AVAILABLE DATA Block Start

@[simp] theorem setFlow_mem (s : State) (i : Nat) (x : Flow) : (s.setFlow i x).mem = s.mem := rfl
@[simp] theorem setFlow_ue (s : State) (i : Nat) (x : Flow) : (s.setFlow i x).ue = s.ue := rfl
@[simp] theorem setFlow_hdrs (s : State) (i : Nat) (x : Flow) : (s.setFlow i x).hdrs = s.hdrs := rfl
@[simp] theorem setFlow_cycles (s : State) (i : Nat) (x : Flow) : (s.setFlow i x).cycles = s.cycles := rfl
@[simp] theorem setFlow_dev (s : State) (i : Nat) (x : Flow) : (s.setFlow i x).dev = s.dev := rfl
@[simp] theorem setFlow_geode (s : State) (i : Nat) (x : Flow) : (s.setFlow i x).geode = s.geode := rfl
@[simp] theorem setFlow_mgmtW (s : State) (i : Nat) (x : Flow) : (s.setFlow i x).mgmtW = s.mgmtW := rfl
@[simp] theorem setFlow_mgmtE (s : State) (i : Nat) (x : Flow) : (s.setFlow i x).mgmtE = s.mgmtE := rfl
@[simp] theorem setFlow_journal (s : State) (i : Nat) (x : Flow) : (s.setFlow i x).journal = s.journal := rfl
@[simp] theorem setFlow_lie (s : State) (i : Nat) (x : Flow) : (s.setFlow i x).lie = s.lie := rfl
@[simp] theorem setFlow_ports (s : State) (i : Nat) (x : Flow) : (s.setFlow i x).ports = s.ports := rfl
@[simp] theorem setFlow_fns (s : State) (i : Nat) (x : Flow) : (s.setFlow i x).fns = s.fns := rfl
@[simp] theorem setFlow_links (s : State) (i : Nat) (x : Flow) : (s.setFlow i x).links = s.links := rfl
@[simp] theorem setFlow_bundles (s : State) (i : Nat) (x : Flow) : (s.setFlow i x).bundles = s.bundles := rfl
@[simp] theorem setFlow_caverns (s : State) (i : Nat) (x : Flow) : (s.setFlow i x).caverns = s.caverns := rfl
@[simp] theorem setFlow_hbmcs (s : State) (i : Nat) (x : Flow) : (s.setFlow i x).hbmcs = s.hbmcs := rfl
@[simp] theorem setFlow_galleries (s : State) (i : Nat) (x : Flow) : (s.setFlow i x).galleries = s.galleries := rfl
@[simp] theorem setFlow_drips (s : State) (i : Nat) (x : Flow) : (s.setFlow i x).drips = s.drips := rfl
@[simp] theorem setFlow_vecs (s : State) (i : Nat) (x : Flow) : (s.setFlow i x).vecs = s.vecs := rfl
@[simp] theorem setFlow_helpers (s : State) (i : Nat) (x : Flow) : (s.setFlow i x).helpers = s.helpers := rfl
@[simp] theorem setFlow_engines (s : State) (i : Nat) (x : Flow) : (s.setFlow i x).engines = s.engines := rfl
@[simp] theorem setFlow_streams (s : State) (i : Nat) (x : Flow) : (s.setFlow i x).streams = s.streams := rfl
@[simp] theorem setFlow_msgs (s : State) (i : Nat) (x : Flow) : (s.setFlow i x).msgs = s.msgs := rfl
@[simp] theorem setFlow_pins (s : State) (i : Nat) (x : Flow) : (s.setFlow i x).pins = s.pins := rfl
@[simp] theorem setFlow_tap (s : State) (i : Nat) (x : Flow) : (s.setFlow i x).tap = s.tap := rfl
@[simp] theorem setFlow_hostOut (s : State) (i : Nat) (x : Flow) : (s.setFlow i x).hostOut = s.hostOut := rfl
@[simp] theorem setFlow_hostReq (s : State) (i : Nat) (x : Flow) : (s.setFlow i x).hostReq = s.hostReq := rfl
@[simp] theorem setFlow_msix (s : State) (i : Nat) (x : Flow) : (s.setFlow i x).msix = s.msix := rfl
@[simp] theorem setFlow_lastRead (s : State) (i : Nat) (x : Flow) : (s.setFlow i x).lastRead = s.lastRead := rfl
@[simp] theorem setFlow_sideband (s : State) (i : Nat) (x : Flow) : (s.setFlow i x).sideband = s.sideband := rfl
@[simp] theorem setFlow_freeCtr (s : State) (i : Nat) (x : Flow) : (s.setFlow i x).freeCtr = s.freeCtr := rfl
@[simp] theorem setFlow_outs (s : State) (i : Nat) (x : Flow) : (s.setFlow i x).outs = s.outs := rfl
@[simp] theorem setFlow_pending (s : State) (i : Nat) (x : Flow) : (s.setFlow i x).pending = s.pending := rfl
@[simp] theorem setFlow_eng (s : State) (i : Nat) (x : Flow) (k : Nat) : (s.setFlow i x).eng k = s.eng k := rfl
@[simp] theorem setFlow_strm (s : State) (i : Nat) (x : Flow) (k : Nat) : (s.setFlow i x).strm k = s.strm k := rfl
@[simp] theorem setFlow_gal (s : State) (i : Nat) (x : Flow) (k : Nat) : (s.setFlow i x).gal k = s.gal k := rfl
@[simp] theorem setFlow_drip (s : State) (i : Nat) (x : Flow) (k : Nat) : (s.setFlow i x).drip k = s.drip k := rfl
@[simp] theorem setFlow_hbmc (s : State) (i : Nat) (x : Flow) (k : Nat) : (s.setFlow i x).hbmc k = s.hbmc k := rfl
@[simp] theorem setFlow_cavern (s : State) (i : Nat) (x : Flow) (k : Nat) : (s.setFlow i x).cavern k = s.cavern k := rfl
@[simp] theorem setFlow_vec (s : State) (i : Nat) (x : Flow) (k : Nat) : (s.setFlow i x).vec k = s.vec k := rfl
@[simp] theorem setFlow_helper (s : State) (i : Nat) (x : Flow) (k : Nat) : (s.setFlow i x).helper k = s.helper k := rfl
@[simp] theorem setFlow_msg (s : State) (i : Nat) (x : Flow) (k : Nat) : (s.setFlow i x).msg k = s.msg k := rfl
@[simp] theorem setFlow_link (s : State) (i : Nat) (x : Flow) (k : Nat) : (s.setFlow i x).link k = s.link k := rfl
@[simp] theorem setFlow_bundle (s : State) (i : Nat) (x : Flow) (k : Nat) : (s.setFlow i x).bundle k = s.bundle k := rfl
@[simp] theorem setFlow_port (s : State) (i : Nat) (x : Flow) (k : Nat) : (s.setFlow i x).port k = s.port k := rfl
@[simp] theorem setFlow_ctx (s : State) (i : Nat) (x : Flow) (k : Nat) : (s.setFlow i x).ctx k = s.ctx k := rfl
@[simp] theorem setFlow_slotJ (s : State) (i : Nat) (x : Flow) (k : Nat) : (s.setFlow i x).slotJ k = s.slotJ k := rfl
@[simp] theorem setFlow_fn (s : State) (i : Nat) (x : Flow) (p f : Nat) : (s.setFlow i x).fn p f = s.fn p f := rfl
@[simp] theorem setFlow_hdr (s : State) (i : Nat) (x : Flow) (p : Page) : (s.setFlow i x).hdr p = s.hdr p := rfl
@[simp] theorem setFlow_mgmt (s : State) (i : Nat) (x : Flow) (c : Ctl) : (s.setFlow i x).mgmt c = s.mgmt c := by cases c <;> rfl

AVAILABLE DATA Block End

▸ **WHAT YOU SHOULD DO**:
Would you please copy the material above exactly, with nothing left out?

▸ **RESULT**:
@[simp] theorem setFlow_mem (s : State) (i : Nat) (x : Flow) : (s.setFlow i x).mem = s.mem := rfl
@[simp] theorem setFlow_ue (s : State) (i : Nat) (x : Flow) : (s.setFlow i x).ue = s.ue := rfl
@[simp] theorem setFlow_hdrs (s : State) (i : Nat) (x : Flow) : (s.setFlow i x).hdrs = s.hdrs := rfl
@[simp] theorem setFlow_cycles (s : State) (i : Nat) (x : Flow) : (s.setFlow i x).cycles = s.cycles := rfl
@[simp] theorem setFlow_dev (s : State) (i : Nat) (x : Flow) : (s.setFlow i x).dev = s.dev := rfl
@[simp] theorem setFlow_geode (s : State) (i : Nat) (x : Flow) : (s.setFlow i x).geode = s.geode := rfl
@[simp] theorem setFlow_mgmtW (s : State) (i : Nat) (x : Flow) : (s.setFlow i x).mgmtW = s.mgmtW := rfl
@[simp] theorem setFlow_mgmtE (s : State) (i : Nat) (x : Flow) : (s.setFlow i x).mgmtE = s.mgmtE := rfl
@[simp] theorem setFlow_journal (s : State) (i : Nat) (x : Flow) : (s.setFlow i x).journal = s.journal := rfl
@[simp] theorem setFlow_lie (s : State) (i : Nat) (x : Flow) : (s.setFlow i x).lie = s.lie := rfl
@[simp] theorem setFlow_ports (s : State) (i : Nat) (x : Flow) : (s.setFlow i x).ports = s.ports := rfl
@[simp] theorem setFlow_fns (s : State) (i : Nat) (x : Flow) : (s.setFlow i x).fns = s.fns := rfl
@[simp] theorem setFlow_links (s : State) (i : Nat) (x : Flow) : (s.setFlow i x).links = s.links := rfl
@[simp] theorem setFlow_bundles (s : State) (i : Nat) (x : Flow) : (s.setFlow i x).bundles = s.bundles := rfl
@[simp] theorem setFlow_caverns (s : State) (i : Nat) (x : Flow) : (s.setFlow i x).caverns = s.caverns := rfl
@[simp] theorem setFlow_hbmcs (s : State) (i : Nat) (x : Flow) : (s.setFlow i x).hbmcs = s.hbmcs := rfl
@[simp] theorem setFlow_galleries (s : State) (i : Nat) (x : Flow) : (s.setFlow i x).galleries = s.galleries := rfl
@[simp] theorem setFlow_drips (s : State) (i : Nat) (x : Flow) : (s.setFlow i x).drips = s.drips := rfl
@[simp] theorem setFlow_vecs (s : State) (i : Nat) (x : Flow) : (s.setFlow i x).vecs = s.vecs := rfl
@[simp] theorem setFlow_helpers (s : State) (i : Nat) (x : Flow) : (s.setFlow i x).helpers = s.helpers := rfl
@[simp] theorem setFlow_engines (s : State) (i : Nat) (x : Flow) : (s.setFlow i x).engines = s.engines := rfl
@[simp] theorem setFlow_streams (s : State) (i : Nat) (x : Flow) : (s.setFlow i x).streams = s.streams := rfl
@[simp] theorem setFlow_msgs (s : State) (i : Nat) (x : Flow) : (s.setFlow i x).msgs = s.msgs := rfl
@[simp] theorem setFlow_pins (s : State) (i : Nat) (x : Flow) : (s.setFlow i x).pins = s.pins := rfl
@[simp] theorem setFlow_tap (s : State) (i : Nat) (x : Flow) : (s.setFlow i x).tap = s.tap := rfl
@[simp] theorem setFlow_hostOut (s : State) (i : Nat) (x : Flow) : (s.setFlow i x).hostOut = s.hostOut := rfl
@[simp] theorem setFlow_hostReq (s : State) (i : Nat) (x : Flow) : (s.setFlow i x).hostReq = s.hostReq := rfl
@[simp] theorem setFlow_msix (s : State) (i : Nat) (x : Flow) : (s.setFlow i x).msix = s.msix := rfl
@[simp] theorem setFlow_lastRead (s : State) (i : Nat) (x : Flow) : (s.setFlow i x).lastRead = s.lastRead := rfl
@[simp] theorem setFlow_sideband (s : State) (i : Nat) (x : Flow) : (s.setFlow i x).sideband = s.sideband := rfl
@[simp] theorem setFlow_freeCtr (s : State) (i : Nat) (x : Flow) : (s.setFlow i x).freeCtr = s.freeCtr := rfl
@[simp] theorem setFlow_outs (s : State) (i : Nat) (x : Flow) : (s.setFlow i x).outs = s.outs := rfl
@[simp] theorem setFlow_pending (s : State) (i : Nat) (x : Flow) : (s.setFlow i x).pending = s.pending := rfl
@[simp] theorem setFlow_eng (s : State) (i : Nat) (x : Flow) (k : Nat) : (s.setFlow i x).eng k = s.eng k := rfl
@[simp] theorem setFlow_strm (s : State) (i : Nat) (x : Flow) (k : Nat) : (s.setFlow i x).strm k = s.strm k := rfl
@[simp] theorem setFlow_gal (s : State) (i : Nat) (x : Flow) (k : Nat) : (s.setFlow i x).gal k = s.gal k := rfl
@[simp] theorem setFlow_drip (s : State) (i : Nat) (x : Flow) (k : Nat) : (s.setFlow i x).drip k = s.drip k := rfl
@[simp] theorem setFlow_hbmc (s : State) (i : Nat) (x : Flow) (k : Nat) : (s.setFlow i x).hbmc k = s.hbmc k := rfl
@[simp] theorem setFlow_cavern (s : State) (i : Nat) (x : Flow) (k : Nat) : (s.setFlow i x).cavern k = s.cavern k := rfl
@[simp] theorem setFlow_vec (s : State) (i : Nat) (x : Flow) (k : Nat) : (s.setFlow i x).vec k = s.vec k := rfl
@[simp] theorem setFlow_helper (s : State) (i : Nat) (x : Flow) (k : Nat) : (s.setFlow i x).helper k = s.helper k := rfl
@[simp] theorem setFlow_msg (s : State) (i : Nat) (x : Flow) (k : Nat) : (s.setFlow i x).msg k = s.msg k := rfl
@[simp] theorem setFlow_link (s : State) (i : Nat) (x : Flow) (k : Nat) : (s.setFlow i x).link k = s.link k := rfl
@[simp] theorem setFlow_bundle (s : State) (i : Nat) (x : Flow) (k : Nat) : (s.setFlow i x).bundle k = s.bundle k := rfl
@[simp] theorem setFlow_port (s : State) (i : Nat) (x : Flow) (k : Nat) : (s.setFlow i x).port k = s.port k := rfl
@[simp] theorem setFlow_ctx (s : State) (i : Nat) (x : Flow) (k : Nat) : (s.setFlow i x).ctx k = s.ctx k := rfl
@[simp] theorem setFlow_slotJ (s : State) (i : Nat) (x : Flow) (k : Nat) : (s.setFlow i x).slotJ k = s.slotJ k := rfl
@[simp] theorem setFlow_fn (s : State) (i : Nat) (x : Flow) (p f : Nat) : (s.setFlow i x).fn p f = s.fn p f := rfl
@[simp] theorem setFlow_hdr (s : State) (i : Nat) (x : Flow) (p : Page) : (s.setFlow i x).hdr p = s.hdr p := rfl
@[simp] theorem setFlow_mgmt (s : State) (i : Nat) (x : Flow) (c : Ctl) : (s.setFlow i x).mgmt c = s.mgmt c := by cases c <;> rfl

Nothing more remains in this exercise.